Technical services or management or licensing agreements for the provision of such services by foreign companies in Nigeria must be registered with the National Office for Technology Acquisition and Promotion (NOTAP) and the fees payable are subject to caps prescribed by NOTAP. NOTAP approval is required to access official foreign exchange for making offshore payments to service providers.


c) Which party must notify and when/if notification is mandatory or voluntary; All of the authorisations discussed in 3.1 (a) and (b) are mandatory approvals and not notifications. The applicant in most cases will be the acquirer or the Nigerian entity that is either being established or being utilised for the business venture. The approvals are mandatory and must be obtained prior to commencing business


d) What information must be included with notification and what is the review fee; This varies with each application. For example, business permit applications must be supported by: the company’s incorporation documents; certificate of capital importation banker’s reference; tax clearance certificate; feasibility report application letter; and a duly completed application form. The review fee is N50,000. Application fees of N50,000, and a processing fee of 0.3% of the first N500 million, 0.225% of the next N500 million and 0.15% of any sum thereafter of the consideration paid is payable to obtain SEC approval for acquisitions, the requirements for which are relatively extensive.

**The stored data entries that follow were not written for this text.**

-- ==== Sys2Proof/Machine/ProfileOps.lean ====
section
/-! DEFINITION. What the parameter record means: the command codes, the axis domains (R23), the configuration
invariant WF (R25), the device's frame and check functions (R168, R245), gain and reference (R242, R243), and
the well-formedness of a Profile (R10). -/

namespace Sys2Proof

/-- Every command code, in the document's order (R81). -/
def allCommands : List CommandCode :=
  [.nop, .write, .update, .writeUpdate, .powerDown, .ldacMask, .swReset, .gain, .dcen, .readback,
   .updateAllCh, .updateAllDac]

/-- `CODE(c)` (R7, R81). -/
def Profile.code (P : Profile) : CommandCode → Nat
  | .nop          => P.codes.nop
  | .write        => P.codes.write
  | .update       => P.codes.update
  | .writeUpdate  => P.codes.writeUpdate
  | .powerDown    => P.codes.powerDown
  | .ldacMask     => P.codes.ldacMask
  | .swReset      => P.codes.swReset
  | .gain         => P.codes.gain
  | .dcen         => P.codes.dcen
  | .readback     => P.codes.readback
  | .updateAllCh  => P.codes.updateAllCh
  | .updateAllDac => P.codes.updateAllDac

/-- `FRAME_W` (R7). -/
def Profile.frameW (P : Profile) : Nat := P.cmdW + P.addrW + P.dataW

/-- The number of bytes of a DAC frame (R62, R65). -/
def Profile.frameBytes (P : Profile) : Nat := P.frameW / 8

/-- Every axis, in the order of its id (R22). -/
def allAxes : List Axis :=
  [.convMode, .dataRate1, .dataRate2, .filter, .errCheck, .power, .idacMag, .idacMux, .refSrc, .diff, .rtd,
   .pga, .adcCh]

/-- The axis id (R22). -/
def Axis.id : Axis → Nat
  | .convMode => 0 | .dataRate1 => 1 | .dataRate2 => 2 | .filter => 3 | .errCheck => 4 | .power => 5
  | .idacMag => 6 | .idacMux => 7 | .refSrc => 8 | .diff => 9 | .rtd => 10 | .pga => 11 | .adcCh => 12

/-- `cfg.X` (R14, R22). -/
def AdcConfig.get (cfg : AdcConfig) : Axis → Nat
  | .convMode  => cfg.convMode
  | .dataRate1 => cfg.dataRate1
  | .dataRate2 => cfg.dataRate2
  | .filter    => cfg.filter
  | .errCheck  => cfg.errCheck
  | .power     => cfg.power
  | .idacMag   => cfg.idacMag
  | .idacMux   => cfg.idacMux
  | .refSrc    => cfg.refSrc
  | .diff      => cfg.diff
  | .rtd       => cfg.rtd
  | .pga       => cfg.pga
  | .adcCh     => cfg.adcCh

/-- `cfg with X := v` (R150). -/
def AdcConfig.set (cfg : AdcConfig) (X : Axis) (v : Nat) : AdcConfig :=
  match X with
  | .convMode  => { cfg with convMode := v }
  | .dataRate1 => { cfg with dataRate1 := v }
  | .dataRate2 => { cfg with dataRate2 := v }
  | .filter    => { cfg with filter := v }
  | .errCheck  => { cfg with errCheck := v }
  | .power     => { cfg with power := v }
  | .idacMag   => { cfg with idacMag := v }
  | .idacMux   => { cfg with idacMux := v }
  | .refSrc    => { cfg with refSrc := v }
  | .diff      => { cfg with diff := v }
  | .rtd       => { cfg with rtd := v }
  | .pga       => { cfg with pga := v }
  | .adcCh     => { cfg with adcCh := v }

/-- The number of value codes of each axis domain (R23). -/
def Profile.domainSize (P : Profile) : Axis → Nat
  | .convMode  => 2
  | .dataRate1 => P.drTable1.length
  | .dataRate2 => P.drTable2.length
  | .filter    => P.nFilter
  | .errCheck  => 3
  | .power     => P.nPower
  | .idacMag   => P.nIdacMag
  | .idacMux   => P.nIdacMux
  | .refSrc    => P.vrefs.length
  | .diff      => P.nDiff + 1
  | .rtd       => P.rtdWirings.length + 1
  | .pga       => P.gains.length + 1
  | .adcCh     => P.nAdcCh

/-- `in_domain(X, v)` (R23, R150). -/
def Profile.inDomain (P : Profile) (X : Axis) (v : Nat) : Bool := decide (v < P.domainSize X)

/-- The wiring mode k ≥ 1 (R8); code 0 is OFF and has none. -/
def Profile.rtdWiring? (P : Profile) : Nat → Option RtdWiring
  | 0     => none
  | k + 1 => P.rtdWirings[k]?

/-- `SE_ONLY(k)` (R8); false for OFF. -/
def Profile.seOnly (P : Profile) (k : Nat) : Bool := ((P.rtdWiring? k).map (·.seOnly)).getD false

/-- `RTD_ROUTING(k)` (R8), the routing wiring k implies; none for OFF. -/
def Profile.rtdRouting? (P : Profile) (k : Nat) : Option Nat := (P.rtdWiring? k).map (·.routing)

/-- The pair R25 excludes: a differential input with a single-ended-only RTD wiring. -/
def Profile.diffRtdClash (P : Profile) (cfg : AdcConfig) : Bool :=
  decide (cfg.diff ≠ 0) && decide (cfg.rtd ≠ 0) && P.seOnly cfg.rtd

/-- R25's second condition: an RTD wiring that is on has the routing it implies. -/
def Profile.routingOk (P : Profile) (cfg : AdcConfig) : Bool :=
  decide (cfg.rtd = 0) || decide (P.rtdRouting? cfg.rtd = some cfg.idacMux)

/-- `WF(cfg)`, the configuration invariant (R25). -/
def Profile.cfgWF (P : Profile) (cfg : AdcConfig) : Bool :=
  allAxes.all (fun X => P.inDomain X (cfg.get X)) && !P.diffRtdClash cfg && P.routingOk cfg

/-- The voltage of one reference source. An OPEN voltage is some positive rational (R8: VREF(r) > 0). -/
def RefVoltage.volts : RefVoltage → Rat
  | .known q      => q
  | .openSource r => ((Config.openVrefNum r : Rat) + 1) / ((Config.openVrefDen r : Rat) + 1)

/-- The check VREF(r) > 0 of R10. -/
def RefVoltage.positive : RefVoltage → Bool
  | .known q      => decide (0 < q.num)
  | .openSource _ => true

/-- `VREF(r)` (R8, R243). Beyond the last source, which no configuration of the domain selects, the voltage is
the open one. -/
def Profile.vref (P : Profile) (r : Nat) : Rat := ((P.vrefs[r]?).getD (.openSource r)).volts

/-- `gain(cfg)` (R242): BYPASS scales by 1. -/
def Profile.gain (P : Profile) (cfg : AdcConfig) : Nat :=
  match cfg.pga with
  | 0     => 1
  | i + 1 => (P.gains[i]?).getD 1

/-- The sum of the bytes plus 0x9B, modulo 256 (93 section 3.4). -/
def p0Checksum (bs : List Byte) : Nat := ((bs.map BitVec.toNat).sum + 0x9B) % 256

/-- One shift of P0's CRC-8 with polynomial 0x07 (93 section 3.4). -/
def crcShift (c : Byte) : Byte := if c.getLsbD 7 then (c <<< 1) ^^^ 0x07 else c <<< 1

/-- One byte of P0's CRC-8 (93 section 3.4). -/
def crcByte (c b : Byte) : Byte := Nat.repeat crcShift 8 (c ^^^ b)

/-- P0's CRC-8: initial value 0, no reflection, no final XOR (93 section 3.4). -/
def p0Crc (bs : List Byte) : Nat := (bs.foldl crcByte 0).toNat

/-- The check function before it is cut to the check field's width. -/
def CheckFn.run : CheckFn → CheckMode → List Byte → Nat
  | .p0,        .checksum, bs => p0Checksum bs
  | .p0,        .crc,      bs => p0Crc bs
  | .device id, m,         bs => Config.deviceCheck id m bs

/-- `CHECK_FN(mode, bytes)`, a natural below 2^CHECK_W (R9). -/
def Profile.checkValue (P : Profile) (m : CheckMode) (bs : List Byte) : Nat := P.checkFn.run m bs % 2 ^ P.checkW

/-- `REG(X)` of P0's field map (93 section 3.3). -/
def p0Reg : Axis → Option Nat
  | .power     => none
  | .errCheck  => some 0x02
  | .convMode  => some 0x03
  | .filter    => some 0x04
  | .dataRate1 => some 0x05
  | .pga       => some 0x05
  | .adcCh     => some 0x06
  | .diff      => some 0x06
  | .rtd       => none
  | .idacMux   => some 0x0D
  | .idacMag   => some 0x0E
  | .refSrc    => some 0x0F
  | .dataRate2 => some 0x15

/-- MODE2 of P0's field map: BYPASS in bit 7, GAIN in [6:4], DATA_RATE_1 in [3:0] (93 section 3.3). -/
def p0Mode2 (cfg : AdcConfig) : Nat :=
  match cfg.pga with
  | 0     => (1 <<< 7) ||| cfg.dataRate1
  | k + 1 => (k <<< 4) ||| cfg.dataRate1

/-- INPMUX of P0's field map: the differential pair, or the channel against AINCOM (93 section 3.3). -/
def p0Inpmux (cfg : AdcConfig) : Nat :=
  match cfg.diff with
  | 0     => (cfg.adcCh <<< 4) ||| 0xA
  | p + 1 => ((2 * p) <<< 4) ||| (2 * p + 1)

/-- `VAL(REG(X), cfg)` of P0's field map (93 section 3.3): the whole register, every field from `cfg`. -/
def p0Val (X : Axis) (cfg : AdcConfig) : Nat :=
  match X with
  | .power     => 0
  | .errCheck  => 0x04 ||| cfg.errCheck
  | .convMode  => (if cfg.convMode = 0 then 1 else 0) <<< 6
  | .filter    => cfg.filter <<< 5
  | .dataRate1 => p0Mode2 cfg
  | .pga       => p0Mode2 cfg
  | .adcCh     => p0Inpmux cfg
  | .diff      => p0Inpmux cfg
  | .rtd       => 0
  | .idacMux   => 0xB0 ||| cfg.idacMux
  | .idacMag   => cfg.idacMag
  | .refSrc    => (cfg.refSrc <<< 3) ||| cfg.refSrc
  | .dataRate2 => cfg.dataRate2 <<< 6

/-- P0's `ADC_FRAME`: write one register, `[0x40 | REG, 0x00, VAL]`, or nothing (93 section 3.3). -/
def p0AdcFrame (w : AxisWrite) (cfg : AdcConfig) : List Byte :=
  match p0Reg w.axis with
  | none   => []
  | some r => [BitVec.ofNat 8 (0x40 ||| r), 0x00, BitVec.ofNat 8 (p0Val w.axis cfg)]

/-- `ADC_FRAME(w, cfg)` (R8, R168). -/
def Profile.adcFrame (P : Profile) (w : AxisWrite) (cfg : AdcConfig) : List Byte :=
  match P.adcFrameFn with
  | .p0        => p0AdcFrame w cfg
  | .device id => Config.deviceAdcFrame id w cfg

/-- CODE is injective and fits the command field (R10). -/
def Profile.codesOk (P : Profile) : Bool :=
  allCommands.all fun c =>
    decide (P.code c < 2 ^ P.cmdW) && allCommands.all fun d => decide (c = d) || decide (P.code c ≠ P.code d)

/-- The conditions of R10, in R10's order. -/
def Profile.conditions (P : Profile) : List Bool :=
  [decide (1 ≤ P.cmdW), decide (12 ≤ 2 ^ P.cmdW),
   P.codesOk,
   decide (1 ≤ P.numDacCh), decide (P.numDacCh ≤ 8), decide (P.numDacCh ≤ 2 ^ P.addrW),
   decide (P.broadcastAddr < 2 ^ P.addrW),
   decide (P.resetData < 2 ^ P.dataW),
   decide (P.frameW % 8 = 0),
   !P.drTable1.isEmpty, !P.drTable2.isEmpty,
   P.gains.all fun g => decide (1 ≤ g),
   P.rtdWirings.all fun w => decide (w.routing < P.nIdacMux),
   !P.gains.isEmpty,
   P.resSet.all fun b => decide (0 < b) && decide (b % 8 = 0),
   P.cfgWF P.cfgReset,
   decide (0 < P.rRef.num), P.vrefs.all (·.positive)]

/-- A Profile is well-formed (R10). -/
def Profile.wf (P : Profile) : Bool := P.conditions.all id

end Sys2Proof
end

e) How long does the review and approval process take, and are there any fast-track options; The application for a business permit usually takes between 6-8 weeks. SEC approval for acquisitions can take at least 60 days to process. There are no fast track options available for any of the approval processes outlined. Complete, accurate and compliant applications may help to expedite processing, which is often at the discretion of the relevant regulator.


f) Is there the ability to consult on a named or unnamed basis; It is generally possible to make enquiries with the FMI, the SEC, the Department of Petroleum Resources (DPR), the NCDMB and most regulators on a named or anonymous basis.


g) Does notification/review occur pre- or post-closing, and are there any pre- or post filing requirements unique to FDI; Approval (or at the very least approval in principle) is generally required pre-closing, and there are no pre- or post-closing filing requirements that are unique to FDIs other than the requirement that details of all foreign investments should be filed with the NIPC and the Central Bank of Nigeria by authorised dealers of the Central Bank of Nigeria for statistical purposes.


h)What is the position if no response is received on an application for approval and are there any rights of appeal from disapprovals? Applications will generally be addressed, and applicants may follow up with regulators where there are delays. Aggrieved or dissatisfied applicants may generally appeal decisions but the discretion of the FMI is absolute.